[Collected data]
-- ==== Sys2Proof/Machine/Control.lean ====
section
/-! DEFINITION. Meanings: the sequencer and the control slot (R39 to R44, R56, R59, R70, R71, R77). -/

namespace Sys2Proof.Machine

/-- FETCH_SLOT (R56): one 64 B line, two bundles, into the free places of the queue; a full queue
fetches nothing and is counted (log 23). An entry written whole loses any error (R148). -/
def execFetchSlot (c : CoreId) (s : State) : Res :=
  .next (match residentOn s c.cl.q.val with
    | none => s
    | some j =>
      let k := getCore s c
      if k.st = .fault ∨ (getJob s j).st = .admitting then s
      else if 64 ≤ k.bq.length + heldBody k then bump s (at' (pgCLU c.cl.q.val c.cl.c.val) 0x108) 1
      else
        let n := min 2 (64 - (k.bq.length + heldBody k))
        let bs := ((coreStream s j c).drop k.sp).take n
        let put := (List.range bs.length).map (fun i => bqAddr c (k.sp + i))
        setCore { s with flaws := s.flaws.filter (fun f => !put.contains (f.1 / 32 * 32)) } c
          { k with bq := k.bq ++ bs, sp := k.sp + bs.length })

/-- WAIT_BUNDLE_REACH_L (R39, R59): the core waits, and D is computed from the counter's window. -/
def execWaitBundleReachL (c : CoreId) (s : State) : Res :=
  .next (onEdge s c (fun s j =>
    match look s j c (fun b => bnWait b && !bnHP b) with
    | .nothing => none
    | .underrun off => some (seqFault s c off 0x0302)
    | .order off => some (seqFault s c off 0x0301)
    | .due b _ =>
      let jt := jobTime s (getJob s j)
      some (setCore s c { getCore s c with
        st := .waiting, missed := false,
        dline := jt + 4 * (getCtr s c.cl.key (bnCtr b)).win })))

/-- WAIT_SATISFIED (R39, R59): at a core edge up to D the counter is satisfied and the bundle launches. -/
def execWaitSatisfied (c : CoreId) (s : State) : Res :=
  .next (onEdge s c (fun s j =>
    let k := getCore s c
    let jt := jobTime s (getJob s j)
    match nextBn k with
    | none => none
    | some (b, off) =>
      if k.st = .waiting ∧ ¬ k.missed ∧ ¬ (getJob s j).held ∧ jt ≤ k.dline ∧ s.clk.dst % 4 = 0
          ∧ ctrMet s c.cl.key (bnCtr b) then some (launchBundle s c j jt b off)
      else none))

/-- MISSED_DEADLINE (R42, R43): D has passed short of the target; the job's hold is pending, and a
core that already issued an HP bundle after D faults the job. -/
def execMissedDeadline (c : CoreId) (s : State) : Res :=
  .next (match runSlot s c with
    | none => s
    | some j =>
      let k := getCore s c
      let job := getJob s j
      match nextBn k with
      | none => s
      | some (b, _) =>
        let n := bnCtr b
        if k.st = .waiting ∧ ¬ k.missed ∧ k.dline ≤ jobTime s job ∧ missedAt s job c.cl.key n k.dline then
          let late : Late := { core := c, cc := n, d := k.dline + job.h }
          let s := setCore s c { k with missed := true }
          let s := if job.pend then s else bump s (at' pgSCH (0x114 + 0x40 * j)) 1
          let s := setJob s j { job with pend := true, late := job.late ++ [late],
                                         first := if job.pend then job.first else some late }
          if s.cores.any (fun e => (jobQuads s j).contains (e.1 / 1536)
              && (match e.2.hpAt with | some t => decide (k.dline < t) | none => false)) then
            let s := post s pgSCH sevFault 0x0205 job.acc (d0Sch job.acc j 0) (BitVec.ofNat 32 late.d)
            jobFault s j
          else s
        else s)

/-- Every row-engine and route command that a hold stops on its way raises RE_ORDER or RT_ORDER, and the job faults
(R129, R193). -/
def holdUnits (s : State) (j : Nat) : State :=
  let qs := jobQuads s j
  let run := (s.clus.filter (fun e => qs.contains (e.1 / 16))).flatMap (fun e =>
    ([false, true].filter (fun rt => decide (s.clk.dst < (unitOf rt e.2).busy))).map (fun rt =>
      (e.1, rt, ((unitOf rt e.2).fly.getLast?.map CmdFly.w).getD 0)))
  if run.isEmpty then s
  else jobFault (run.foldl (fun s x => postFault s x.1 (unitPage x.2.1 x.1)
    (unitCode x.2.1 4, d0Core (if x.2.1 then 0xFD else 0xFE) (cmOff x.2.2), BitVec.ofNat 32 (cmOp x.2.2))) s) j

/-- HOLD_EPOCH_STOP (R42, R59): with a hold pending, job time stops at E and every core of the job
stops before its HP bundle, unless the release falls on this very edge. -/
def execHoldEpochStop (j : Fin 4) (s : State) : Res :=
  .next (
    let job := getJob s j
    let jt := jobTime s job
    let free : Bool := match releaseAt s job jt with | some r => decide (r ≤ s.clk.dst) | none => false
    if job.st = .running ∧ job.pend ∧ ¬ job.held ∧ epochNow s j ∧ free = false then
      let qs := jobQuads s j
      let s := setJob s j { job with held := true, e := jt, stopAt := s.clk.dst }
      let s := holdUnits s j
      if (getJob s j).st ≠ .running then s
      else { s with cores := tmap Core.reset (fun k c =>
          if qs.contains (k / 1536) && c.st == .ready
            && (match nextBn c with
                | some (b, off) => bnHP b && decide (originOf s j c.seg + 4 * off = jt)
                | none => false)
          then { c with st := .held } else c) s.cores }
    else s)

/-- HOLD_RELEASE (R42): at R, H becomes R - E; the late bundles and then the HP bundles issue at J = E. -/
def execHoldRelease (j : Fin 4) (s : State) : Res :=
  .next (
    let job := getJob s j
    let e := jobTime s job
    if job.st = .running ∧ job.pend ∧ (job.held ∨ epochNow s j) ∧ releaseAt s job e = some s.clk.dst then
      let s := setJob s j { job with h := s.clk.dst - e, held := false, pend := false, late := [],
                                     first := none }
      let qs := jobQuads s j
      ((s.cores.map Prod.fst).filter (fun k => qs.contains (k / 1536))).foldl (releaseCore j e) s
    else s)

/-- SCH_HOLD_GIVEUP (R44): a hold longer than the limit faults the job; two entries name the first
late counter and its deadline. -/
def execSchHoldGiveup (j : Fin 4) (s : State) : Res :=
  .next (
    let job := getJob s j
    let lim := (reg s (at' pgSCH (0x110 + 0x40 * j))).toNat * usTicks
    if job.st = .running ∧ job.held ∧ lim < s.clk.dst - job.stopAt then
      match job.first with
      | none => s
      | some l =>
        let s := post s pgSCH sevFault 0x0203 job.acc (d0Sch job.acc j 0)
          (BitVec.ofNat 32 (l.cc + l.core.cl.c.val * 256))
        let s := post s pgSCH sevFault 0x0203 job.acc (d0Sch job.acc j 0) (BitVec.ofNat 32 l.d)
        jobFault s j
    else s)

/-- NOP (R60, R70): a control slot with opcode 0 does nothing, and one with a reserved opcode raises ILLEGAL_OP; the rest of the bundle launches with it (log 22). -/
def execNop (c : CoreId) (s : State) : Res :=
  .next (launch s c (fun b => let op := ctlOp b; op == 0 || decide (5 < op)))

/-- END (R59, R70): the last bundle of a segment's stream. -/
def execEndBundle (c : CoreId) (s : State) : Res :=
  .next (launch s c (fun b => let op := ctlOp b; op == 1))

/-- LOOP (R71): the next K bundles run N times. -/
def execLoop (c : CoreId) (s : State) : Res :=
  .next (launch s c (fun b => let op := ctlOp b; op == 2))

/-- TDADD (R68, R70, R72): DELTA is added to a descriptor field after the latch. -/
def execTdadd (c : CoreId) (s : State) : Res :=
  .next (launch s c (fun b => let op := ctlOp b; op == 3))

/-- CRD (R70, R77): N is subtracted from the counter's DEF. -/
def execCrd (c : CoreId) (s : State) : Res :=
  .next (launch s c (fun b => let op := ctlOp b; op == 4))

/-- MARK (R70): CODE, core number and Datestamp go to the trace queue. -/
def execMark (c : CoreId) (s : State) : Res :=
  .next (launch s c (fun b => let op := ctlOp b; op == 5))

end Sys2Proof.Machine
end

Activity: Search the records above for the string "nothing". Copy every line that contains it.

Exercise solution:
fetches nothing and is counted (log 23). An entry written whole loses any error (R148). -/
    | .nothing => none
/-- NOP (R60, R70): a control slot with opcode 0 does nothing, and one with a reserved opcode raises ILLEGAL_OP; the rest of the bundle launches with it (log 22). -/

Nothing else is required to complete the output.